Renewals of the required insurance (together with evidence of premium prepayment
for one (1) year in advance) shall be delivered to Bank at least thirty (30)
days before the expiration of any existing policies. All policies and renewals
shall provide that they may not be canceled or amended without giving Bank
thirty (30) days prior written notice of cancellation or amendment.
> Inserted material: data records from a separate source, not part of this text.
-- ==== Sys2Proof/Machine/Drain.lean ====
section
/-!
DEFINITION. The commit buffer drains (13 R303): each effect reaches the agent that performs it.
-/

namespace Sys2Proof.Machine

/-- An effect of core `c` leaves the commit buffer; `lvl` 1: of the task beneath the handler that runs. -/
def W.emit (w : W) (c lvl : Nat) (o : Out) : W :=
  match o with
  | .at .. | .queue .. => w.emitAt c lvl o
  | .cpgo ch x => w.sendStart c ch x
  | .gqpush ch v => w.sendIndex c ch v
  | .cpabort ch => w.sendAbort c ch
  | .token seq dest tok scope => w.sendToken c seq dest tok scope
  | .barc seq b wait => w.arrive c seq b wait
  | .spawn seq img => w.spawn c seq img
  | .unit slot g n => w.addUnits (dieOf c) slot g n
  | .bound seq slot => w.boundOf c seq slot
  | .tlbinv seq form pkg va => w.performTlbinv c seq form pkg va

/-- The launch whose phases an effect reports to or bounds. -/
def Out.phase : Out → Option Nat
  | .unit slot _ _ => some slot
  | .bound _ slot => some slot
  | _ => none
/-- The other core of the die whose buffer holds the oldest report or boundary of launch `slot` issued before core `c`'s of
time `t`. -/
def State.olderPhase (s : State) (c t slot : Nat) : Option (Nat × Nat) :=
  s.cores.foldl (fun m e =>
    if e.1 = c ∨ dieOf e.1 ≠ dieOf c then m
    else match e.2.cbuf.find? fun x => decide (x.2.phase = some slot), m with
      | some x, none => if x.1 < t ∨ (x.1 = t ∧ e.1 < c) then some (x.1, e.1) else none
      | some x, some y => if x.1 < y.1 then some (x.1, e.1) else m
      | none, m => m) none
/-- They are performed, the oldest first: boundaries of a launch on a die are evaluated in issue order (12 R286). -/
def W.phasesBefore (c t slot : Nat) : Nat → W → W
  | 0, w => w
  | fuel + 1, w =>
    match w.olderPhase c t slot with
    | none => w
    | some (_, o) =>
      let l := (w.core o).cbuf
      let mine (x : Nat × Out) : Bool := decide (x.2.phase = some slot)
      match l.find? mine with
      | none => w
      | some e => phasesBefore c t slot fuel ((w.modCore o fun k => { k with cbuf := l.eraseP mine }).emit o 0 e.2)

/-- The oldest effect of the buffer leaves; a phase boundary after the earlier ones of its launch on the die. -/
def W.drainOne (w : W) (c : Nat) : W :=
  match (w.core c).cbuf with
  | [] => w
  | (t, o) :: l =>
    let w : W := match o with
      | .bound _ slot => W.phasesBefore c t slot (w.cores.foldl (fun n e => n + e.2.cbuf.length) 0) w
      | _ => w
    (w.modCore c fun k => { k with cbuf := l }).emit c (b2n (decide (t = 0) && decide ((w.core c).mode = .handler))) o
/-- Every effect of the buffer leaves, in issue order. -/
def W.drainAll (w : W) (c : Nat) : W := (w.core c).cbuf.foldl (fun w _ => w.drainOne c) w
/-- The oldest effect's bundle has passed its check: two clock cycles have gone since its issue. -/
def State.drainDue (s : State) (c : Nat) : Bool :=
  match (s.core c).cbuf with
  | [] => false
  | e :: _ => decide (e.1 + 2 ≤ s.clk)

/-- COMMIT_BUFFER_DRAIN, and the answers of the TLBINVs that left it and whose requests are complete (R314). -/
def execCommitBufferDrain (c : Nat) (s : State) : Host.Outcome State Fault Refusal :=
  go s ((if s.drainDue c then (W.of s).drainOne c else W.of s).tlbDone c)

end Sys2Proof.Machine
end

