/-- Noting one element: COUNT rises and saturates; a NaN sets NAN and nothing more; another value raises MAX to its
magnitude rounded to FP32 and its bin by one, and above the noting limit OVF rises and HIT is set; base, flags of the
configuration and the home stay (10 R231, R232). -/
def Obligations.NoteElement : Prop :=
  ∀ (r : SvRec) (l : Legend) (x : FNum),
    bits (SvRec.note r l x) 96 32 = Nat.min (bits r 96 32 + 1) (2 ^ 32 - 1) ∧
    bits (SvRec.note r l x) 32 12 = bits r 32 12 ∧ bits (SvRec.note r l x) 46 18 = bits r 46 18 ∧
    (x.isNan = true → bitAt (SvRec.note r l x) 44 = true ∧ bits (SvRec.note r l x) 0 32 = bits r 0 32 ∧
      bits (SvRec.note r l x) 45 51 = bits r 45 51 ∧ bits (SvRec.note r l x) 128 384 = bits r 128 384) ∧
    (x.isNan = false →
      bitAt (SvRec.note r l x) 44 = bitAt r 44 ∧
      bits (SvRec.note r l x) 0 32 = Nat.max (bits r 0 32) (x.abs.round 23) ∧
      (∀ k, k < 24 → bits (SvRec.note r l x) (128 + 16 * k) 16 =
        if k = svBin (SvRec.base r) x.abs then Nat.min (bits r (128 + 16 * k) 16 + 1) 65535
        else bits r (128 + 16 * k) 16) ∧
      (bits (SvRec.note r l x) 64 32 =
        if overLimit l x.abs then Nat.min (bits r 64 32 + 1) (2 ^ 32 - 1) else bits r 64 32) ∧
      bitAt (SvRec.note r l x) 45 = (overLimit l x.abs || bitAt r 45))

/-- The sv operations on a home record `n` of the issuing core's die, in the task's range: SVRD gives the record and changes
nothing; SVNOTE notes the elements of a line that the core may read, SVMERGE merges the image of one, SVTRAP writes TRAP
and clears HIT, SVRST configures the record and gives the old one; each gives its line after six run cycles; no other
record, core or byte changes (10 R240..R245).
The survey steps of a die: a delta 4,096 clock cycles old is taken from the entry and given to its home; the oldest one
at a home is merged there; a mirror takes the home record as it stands; an STA replaces the record whole (10 R234, R235,
R239). -/
def Obligations.Surveys : Prop :=
  (
    ∀ (s : State) (f : Slot) (src : Src) (v : Line) (n : Nat),
      let d := dieOf s.focus
      let r := s.survey d n
      let x := scalarOf v
      let ln := s.now.line (bits x 0 15)
      let k (id : Nat) (l : Line) : Core := (s.now.fired src).withItem { trigItem s id f.m 6 0 0 [(0x240, l)] with kind := .res }
      let rest (t : State) : Prop := t.mem = s.mem ∧ t.pkg = s.pkg ∧ (∀ m, m ≠ n → t.survey d m = s.survey d m) ∧
        (∀ e, e ≠ d → t.die e = s.die e) ∧ ∀ c, c ≠ s.focus → t.core c = s.core c
      s.focus < 1024 → s.now.regs.portW 0x240 = word n → n < 4096 → f.m = 0 → (s.env s.focus).svOk n = true → SvRec.fwd r = false →
      (Fires s f.g f.s 0x242 src v → x = 0 → (k 0x242 (svLine r false false)).Room →
        exec (.svrd f) s = .next (issued s 0 (k 0x242 (svLine r false false)))) ∧
      (Fires s f.g f.s 0x243 src v → svnoteOk x = true → readCheck s s.focus (s.env s.focus) false 1 0x243 (bits x 0 15) = none →
        s.now.present (bits x 0 15) = true → bitAt r 40 = false →
        (let new := SvRec.notes r (s.legend d (SvRec.legid r)) (lineNums ln (bits x 15 2) (bits x 17 6 + 1))
         (k 0x243 (svLine new false false)).Room →
         ∃ t, exec (.svnote f) s = .next t ∧ t.survey d n = new ∧ rest t ∧
           t.now = (k 0x243 (svLine new false false)).cycled s.clk (s.now.weight 0))) ∧
      (Fires s f.g f.s 0x244 src v → bits x 15 49 = 0 → readCheck s s.focus (s.env s.focus) false 1 0x244 (bits x 0 15) = none →
        s.now.present (bits x 0 15) = true →
        (let same := decide (SvRec.base (ln.truncate 512) = SvRec.base r)
         let new := SvRec.merge r (ln.truncate 512) same
         (k 0x244 (svLine new false !same)).Room →
         ∃ t, exec (.svmerge f) s = .next t ∧ t.survey d n = new ∧ rest t ∧
           t.now = (k 0x244 (svLine new false !same)).cycled s.clk (s.now.weight 0))) ∧
      (Fires s f.g f.s 0x245 src v → bits x 2 62 = 0 →
        (let r1 : BitVec 512 := setBits r 40 1 (bits x 0 1)
         let new : BitVec 512 := if x.getLsbD 1 then setBits r1 45 1 0 else r1
         (k 0x245 (svLine new false false)).Room →
         ∃ t, exec (.svtrap f) s = .next t ∧ t.survey d n = new ∧ rest t ∧
           t.now = (k 0x245 (svLine new false false)).cycled s.clk (s.now.weight 0))) ∧
      (Fires s f.g f.s 0x241 src v → svrstOk d x = true → s.legendInRange d (s.env s.focus).ctx (bits x 16 12) = true →
        x.getLsbD 14 = false → (k 0x241 (svLine r false false)).Room →
         ∃ t, exec (.svrst f) s = .next t ∧ rest t ∧
           t.survey d n = BitVec.ofNat 512 (bits x 0 8 * 2 ^ 32 + bits x 8 1 * 2 ^ 40 + d * 2 ^ 41 + bits x 16 12 * 2 ^ 48) ∧
           t.now = (k 0x241 (svLine r false false)).cycled s.clk (s.now.weight 0))
  ) ∧
  (
    ∀ (s : State) (d n : Nat), d < 8 →
      (∀ x, (s.die d).deltas = [x] → x.sv = n → x.age + 4096 ≤ s.clk → x.home ≠ d →
        ∃ t, exec (.surveyDeltaSend d n) s = .next t ∧ (t.die d).deltas = [] ∧
          (t.die x.home).inDeltas = (s.die x.home).inDeltas ++ [x] ∧ t.cores = s.cores ∧ t.mem = s.mem ∧ t.pkg = s.pkg) ∧
      (∀ x l, (s.die d).inDeltas = x :: l → x.home = d → SvRec.fwd (s.survey d x.sv) = false →
        ∃ t, exec (.surveyDeltaMerge d) s = .next t ∧ (t.die d).inDeltas = l ∧
          t.survey d x.sv = SvRec.merge (s.survey d x.sv) x.img true ∧ t.cores = s.cores ∧ t.mem = s.mem ∧ t.pkg = s.pkg) ∧
      (SvRec.fwd (s.survey d n) = true →
        ∃ t, exec (.surveyMirrorRefresh d n) s = .next t ∧
          Tab.get 0 (t.die d).mirrors n = s.survey (SvRec.home (s.survey d n)) n ∧
          t.cores = s.cores ∧ t.mem = s.mem ∧ t.pkg = s.pkg ∧ (t.die d).surveys = (s.die d).surveys) ∧
      (∀ img, n < 4096 → SvRec.fwd (s.survey d n) = false → bits img 41 3 = d →
        ∃ t, exec (.surveyStaWrite d n img) s = .next t ∧ t.cores = s.cores ∧ t.mem = s.mem ∧ t.pkg = s.pkg ∧
          bits (t.survey d n) 128 384 = bits img 128 384 ∧ bits (t.survey d n) 64 64 = bits img 64 64 ∧
          ∀ m, m ≠ n → t.survey d m = s.survey d m)
  )
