-- ==== Sys2Proof/Laws/Control.lean ====
section
/-!
SUPPORT. Every encoded control word decodes to its operation (01 R35), and the words that pass the checks of a control slot.
-/

namespace Sys2Proof

theorem and_high_zero {x k c : Nat} (h : x < 2 ^ k) : x &&& (c <<< k) = 0 := by
  apply Nat.eq_of_testBit_eq
  intro i
  by_cases hi : i < k
  · simp [Nat.testBit_shiftLeft, Nat.not_le.mpr hi]
  · simp [Nat.testBit_lt_two_pow (Nat.lt_of_lt_of_le h (Nat.pow_le_pow_right (by decide) (Nat.le_of_not_lt hi)))]

theorem and_low_zero {x k c : Nat} (h : x % 2 ^ k = 0) (hc : c < 2 ^ k) : x &&& c = 0 := by
  apply Nat.eq_of_testBit_eq
  intro i
  by_cases hi : i < k
  · have : (x % 2 ^ k).testBit i = x.testBit i := by simp [Nat.testBit_mod_two_pow, hi]
    simp [← this, h]
  · simp [Nat.testBit_lt_two_pow (Nat.lt_of_lt_of_le hc (Nat.pow_le_pow_right (by decide) (Nat.le_of_not_lt hi)))]

section
variable {a b c d : Nat} (x : BitVec a) (y : BitVec b) (z : BitVec c) (u : BitVec d)

theorem extract_hi2 : (x ++ y).extractLsb' b a = x := BitVec.extractLsb'_append_eq_left
theorem extract_lo2 : (x ++ y).extractLsb' 0 b = y := BitVec.extractLsb'_append_eq_right
theorem extract_hi3 : (x ++ y ++ z).extractLsb' (c + b) a = x := by
  rw [BitVec.extractLsb'_append_eq_of_le (Nat.le_add_right c b), Nat.add_sub_cancel_left, extract_hi2]
theorem extract_mid3 : (x ++ y ++ z).extractLsb' c b = y := by
  rw [BitVec.extractLsb'_append_eq_of_le (Nat.le_refl c), Nat.sub_self, extract_lo2]
theorem extract_lo3 : (x ++ y ++ z).extractLsb' 0 c = z := BitVec.extractLsb'_append_eq_right
theorem extract_one4 : (x ++ y ++ z ++ u).extractLsb' (d + (c + b)) a = x := by
  rw [BitVec.extractLsb'_append_eq_of_le (Nat.le_add_right d _), Nat.add_sub_cancel_left, extract_hi3]
theorem extract_two4 : (x ++ y ++ z ++ u).extractLsb' (d + c) b = y := by
  rw [BitVec.extractLsb'_append_eq_of_le (Nat.le_add_right d c), Nat.add_sub_cancel_left, extract_mid3]
theorem extract_three4 : (x ++ y ++ z ++ u).extractLsb' d c = z := by
  rw [BitVec.extractLsb'_append_eq_of_le (Nat.le_refl d), Nat.sub_self, extract_lo3]
theorem append_zero_mod : (x ++ 0#b).toNat % 2 ^ b = 0 := by
  simp [BitVec.toNat_append, Nat.shiftLeft_eq]
theorem zero_append_lt : (0#a ++ y).toNat < 2 ^ b := by simp [BitVec.toNat_append, y.isLt]
end

section
variable (e : BitVec 4)

@[simp] theorem decodeControl_cnop : decodeControl (controlWord e 0#6 0#22) = .ok (.cnop e) := by simp [decodeControl]
@[simp] theorem decodeControl_br (d : BitVec 22) : decodeControl (controlWord e 1#6 d) = .ok (.br e d) := by
  simp [decodeControl]
@[simp] theorem decodeControl_brp (v : BitVec 1) (p : BitVec 3) (d : BitVec 18) :
    decodeControl (controlWord e 2#6 (v ++ p ++ d)) = .ok (.brp e v p d) := by
  simp [decodeControl]
  exact ⟨extract_hi3 v p d, extract_mid3 v p d, extract_lo3 v p d⟩
@[simp] theorem decodeControl_call (d : BitVec 22) : decodeControl (controlWord e 3#6 d) = .ok (.call e d) := by
  simp [decodeControl]
@[simp] theorem decodeControl_ret : decodeControl (controlWord e 4#6 0#22) = .ok (.ret e) := by simp [decodeControl]
@[simp] theorem decodeControl_jr (n : BitVec 6) :
    decodeControl (controlWord e 5#6 (0#16 ++ n)) = .ok (.jr e n) := by
  have h : @BitVec.toNat 22 (0#16 ++ n) &&& 4194240 = 0 := and_high_zero (c := 0xffff) (zero_append_lt n)
  simp [decodeControl, h]
  exact extract_lo2 0#16 n
@[simp] theorem decodeControl_loopm (l t n : BitVec 6) :
    decodeControl (controlWord e 6#6 (l ++ t ++ n ++ 0#4)) = .ok (.loopm e l t n) := by
  have h : @BitVec.toNat 22 (l ++ t ++ n ++ 0#4) &&& 15 = 0 :=
    and_low_zero (k := 4) (append_zero_mod (l ++ t ++ n)) (by decide)
  simp [decodeControl, h]
  exact ⟨extract_one4 l t n 0#4, extract_two4 l t n 0#4, extract_three4 l t n 0#4⟩
@[simp] theorem decodeControl_loopx : decodeControl (controlWord e 7#6 0#22) = .ok (.loopx e) := by simp [decodeControl]
@[simp] theorem decodeControl_lit (v : BitVec 22) : decodeControl (controlWord e 8#6 v) = .ok (.lit e v) := by
  simp [decodeControl]
@[simp] theorem decodeControl_lith (v : BitVec 22) : decodeControl (controlWord e 9#6 v) = .ok (.lith e v) := by
  simp [decodeControl]
@[simp] theorem decodeControl_setfmt (f : BitVec 12) :
    decodeControl (controlWord e 10#6 (0#10 ++ f)) = .ok (.setfmt e f) := by
  have h : @BitVec.toNat 22 (0#10 ++ f) &&& 4190208 = 0 := and_high_zero (c := 0x3ff) (zero_append_lt f)
  simp [decodeControl, h]
  exact extract_lo2 0#10 f
@[simp] theorem decodeControl_setwin (r : BitVec 7) (b : BitVec 15) :
    decodeControl (controlWord e 11#6 (r ++ b)) = .ok (.setwin e r b) := by
  simp [decodeControl]
  exact ⟨extract_hi2 r b, extract_lo2 r b⟩
@[simp] theorem decodeControl_start (x y z : BitVec 6) :
    decodeControl (controlWord e 12#6 (x ++ y ++ z ++ 0#4)) = .ok (.start e x y z) := by
  have h : @BitVec.toNat 22 (x ++ y ++ z ++ 0#4) &&& 15 = 0 :=
    and_low_zero (k := 4) (append_zero_mod (x ++ y ++ z)) (by decide)
  simp [decodeControl, h]
  exact ⟨extract_one4 x y z 0#4, extract_two4 x y z 0#4, extract_three4 x y z 0#4⟩
@[simp] theorem decodeControl_waite (m : BitVec 8) :
    decodeControl (controlWord e 13#6 (0#14 ++ m)) = .ok (.waite e m) := by
  have h : @BitVec.toNat 22 (0#14 ++ m) &&& 4194048 = 0 := and_high_zero (c := 0x3fff) (zero_append_lt m)
  simp [decodeControl, h]
  exact extract_lo2 0#14 m
@[simp] theorem decodeControl_fence (s k : BitVec 3) :
    decodeControl (controlWord e 14#6 (s ++ k ++ 0#16)) = .ok (.fence e s k) := by
  have h : @BitVec.toNat 22 (s ++ k ++ 0#16) &&& 65535 = 0 :=
    and_low_zero (k := 16) (append_zero_mod (s ++ k)) (by decide)
  simp [decodeControl, h]
  exact ⟨extract_hi3 s k 0#16, extract_mid3 s k 0#16⟩
@[simp] theorem decodeControl_suspend (k : BitVec 4) (n : BitVec 6) (d : BitVec 12) :
    decodeControl (controlWord e 15#6 (k ++ n ++ d)) = .ok (.suspend e k n d) := by
  simp [decodeControl]
  exact ⟨extract_hi3 k n d, extract_mid3 k n d, extract_lo3 k n d⟩
@[simp] theorem decodeControl_yield : decodeControl (controlWord e 16#6 0#22) = .ok (.yield e) := by simp [decodeControl]
@[simp] theorem decodeControl_trap (c : BitVec 16) :
    decodeControl (controlWord e 17#6 (0#6 ++ c)) = .ok (.trap e c) := by
  have h : @BitVec.toNat 22 (0#6 ++ c) &&& 4128768 = 0 := and_high_zero (c := 0x3f) (zero_append_lt c)
  simp [decodeControl, h]
  exact extract_lo2 0#6 c
@[simp] theorem decodeControl_rtrap : decodeControl (controlWord e 18#6 0#22) = .ok (.rtrap e) := by simp [decodeControl]
@[simp] theorem decodeControl_bkpt : decodeControl (controlWord e 19#6 0#22) = .ok (.bkpt e) := by simp [decodeControl]
@[simp] theorem decodeControl_chint (h : BitVec 4) (v : BitVec 22) :
    decodeControl (controlWord e (3#2 ++ h) v) = .ok (.chint e h v) := by
  have h1 : 48 ≤ @BitVec.toNat 6 (3#2 ++ h) := by
    show 48 ≤ (3#2 ++ h).toNat
    have := BitVec.toNat_append (3#2) h
    rw [this]
    exact Nat.le_trans (by decide) (Nat.left_le_or (n := (3#2).toNat <<< 4) (m := h.toNat))
  simp [decodeControl, h1]
  exact extract_lo2 3#2 h
end

namespace Machine

/-- A control operation alone that takes effect on the issuing core only. -/
theorem execControl_ok {s : State} {i : Instr} {e : BitVec 4} {o : BitVec 6} {x : BitVec 22} {cf : CtlFn} {w : W} {k : Core}
    (hi : encode i = some (Encoded.control (controlWord e o x)).bundle) (h : CanIssue s e.toNat)
    (hk : cf (ctlCtx s (controlWord e o x)) (ctlStart s (controlWord e o x)) = .ok w) (hw : w = (W.of s).modCore s.focus fun _ => k) :
    execControl i cf s = .next (issued s e.toNat k) := by
  rw [execControl, hi, Option.getD_some, go, issueOne_control (by simpa using h) hk, hw]
  simp [W.commit_modCore, issued]

/-- A control operation alone that changes the issuing core by `f`. -/
theorem execControl_mod {s : State} {i : Instr} {e : BitVec 4} {o : BitVec 6} {x : BitVec 22} {cf : CtlFn} (f : Core → Core)
    (hi : encode i = some (Encoded.control (controlWord e o x)).bundle) (h : CanIssue s e.toNat)
    (hk : cf (ctlCtx s (controlWord e o x)) (ctlStart s (controlWord e o x)) = .ok ((ctlStart s (controlWord e o x)).modCore s.focus f)) :
    execControl i cf s = .next (issued s e.toNat (f (s.now.nextAfter (controlWord e o x)))) := by
  refine execControl_ok hi h hk ?_
  rw [ctlStart, W.modCore_modCore]; exact W.modCore_congr _ _ rfl

/-- A control operation alone that raises a precise trap. -/
theorem execControl_trap {s : State} {i : Instr} {e : BitVec 4} {o : BitVec 6} {x : BitVec 22} {cf : CtlFn} {c : Cause}
    (hi : encode i = some (Encoded.control (controlWord e o x)).bundle) (h : CanIssue s e.toNat)
    (hk : cf (ctlCtx s (controlWord e o x)) (ctlStart s (controlWord e o x)) = .trap c) :
    execControl i cf s = .next (trapped s ((encode i).getD 0) c) := by
  rw [execControl, hi, Option.getD_some, go, issueOne_control_trap (by simpa using h) hk]

/-- A control operation alone that passes a wait cycle. -/
theorem execControl_wait {s : State} {i : Instr} {e : BitVec 4} {o : BitVec 6} {x : BitVec 22} {cf : CtlFn}
    (hi : encode i = some (Encoded.control (controlWord e o x)).bundle) (h : CanIssue s e.toNat)
    (hk : cf (ctlCtx s (controlWord e o x)) (ctlStart s (controlWord e o x)) = .wait) : execControl i cf s = .next (waited s) := by
  rw [execControl, hi, Option.getD_some, go, issueOne_control_wait (by simpa using h) hk]

section
variable (s : State) (w : BitVec 32)
@[simp] theorem ctlCtx_word : (ctlCtx s w).word = w := rfl
@[simp] theorem ctlCtx_c : (ctlCtx s w).c = s.focus := rfl
@[simp] theorem ctlCtx_pre : (ctlCtx s w).pre = s := rfl
@[simp] theorem ctlCtx_env : (ctlCtx s w).env = s.env s.focus := rfl
@[simp] theorem ctlCtx_bpc : (ctlCtx s w).bpc = s.now.pcAddr := rfl
@[simp] theorem ctlCtx_k : (ctlCtx s w).k = s.now := rfl
@[simp] theorem ctlCtx_inBody : (ctlCtx s w).inBody = false := rfl
@[simp] theorem ctlCtx_ctlw : (ctlCtx s w).ctlw = none := rfl
@[simp] theorem ctlCtx_it : (ctlCtx s w).it = 0 := rfl
@[simp] theorem ctlCtx_handler : (ctlCtx s w).handler = decide (s.now.mode = .handler) := rfl
end

/-- A control word whose checks pass has its effect. -/
theorem checked_ok {f : CtlFn} {s : State} {w : BitVec 32} {v : W} {i : Instr} (hd : decodeControl w = .ok i)
    (hc : fieldCause (s.env s.focus).ver (decide (s.now.mode = .handler)) false w i = none) :
    checked f (ctlCtx s w) v = f (ctlCtx s w) v := by
  have h : ctlCause (s.env s.focus).ver (ctlCtx s w).handler false w = none := by simp only [ctlCause, hd]; exact hc
  show (match ctlCause (s.env s.focus).ver (ctlCtx s w).handler false w with | some x => _ | none => _) = _
  rw [h]

theorem ctlStart_eq (s : State) (w : BitVec 32) :
    ctlStart s w = (W.of s).modCore s.focus fun _ => s.now.nextAfter w :=
  W.modCore_congr _ _ rfl
theorem ctlStart_modCore (s : State) (w : BitVec 32) (f : Core → Core) :
    (ctlStart s w).modCore s.focus f = (W.of s).modCore s.focus fun _ => f (s.now.nextAfter w) := by
  rw [ctlStart, W.modCore_modCore]; exact W.modCore_congr _ _ rfl

/-- The next bundle in program order follows when it is in range. -/
theorem fall_ok {s : State} {w : BitVec 32} {v : W} (h : InRange s) : (ctlCtx s w).fall v = .ok v :=
  if_pos (Or.inr h)
theorem fall_trap {s : State} {w : BitVec 32} {v : W} (h : ¬ InRange s) :
    (ctlCtx s w).fall v = .trap (illegalControl w 2 (s.now.pcAddr + 32)) :=
  if_neg (by rintro (h' | h'); exacts [Bool.false_ne_true h', h h'])
/-- A target in range is jumped to. -/
theorem jump_ok {s : State} {w : BitVec 32} {v : W} {x : Int} (h : Reachable s x) :
    (ctlCtx s w).jump x v = .ok (v.modCore s.focus fun k => k.setPc x.toNat) := if_pos h
theorem jump_trap {s : State} {w : BitVec 32} {v : W} {x : Int} (h : ¬ Reachable s x) :
    (ctlCtx s w).jump x v = .trap (illegalControl w 2 (target64 x)) := if_neg h

end Machine

end Sys2Proof
end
             4.2.2. In the event of loss or damage, the proceeds of all required
insurance shall be paid to Bank. No loss or damage shall itself reduce the
Indebtedness. Bank or any of its employees is each irrevocably appointed
attorney-in-fact for Debtor and is authorized to adjust and compromise each loss
without the consent of Debtor, to collect, receive and receipt for the insurance
proceeds in the name of Bank and Debtor and to endorse Debtor's name upon any
check in payment of the loss. The proceeds shall be applied first to reimburse
Bank's costs and expenses in collecting the proceeds (including, without limit,
court costs and reasonable attorneys' fees), and then to payment of the
Indebtedness or any portion of it, whether or not then due or payable and in
whatever order of maturity as Bank may elect. Bank, at its option may apply the
insurance proceeds, or any part of them, to the replacement, repair or
restoration of the Collateral, subject to a written agreement with Debtor
satisfactory to Bank providing for the terms under which the insurance proceeds
shall be released.

        4.3. Maintenance of Collateral. Debtor will maintain the Collateral in
good condition and repair, and will replace any damaged or obsolete Collateral.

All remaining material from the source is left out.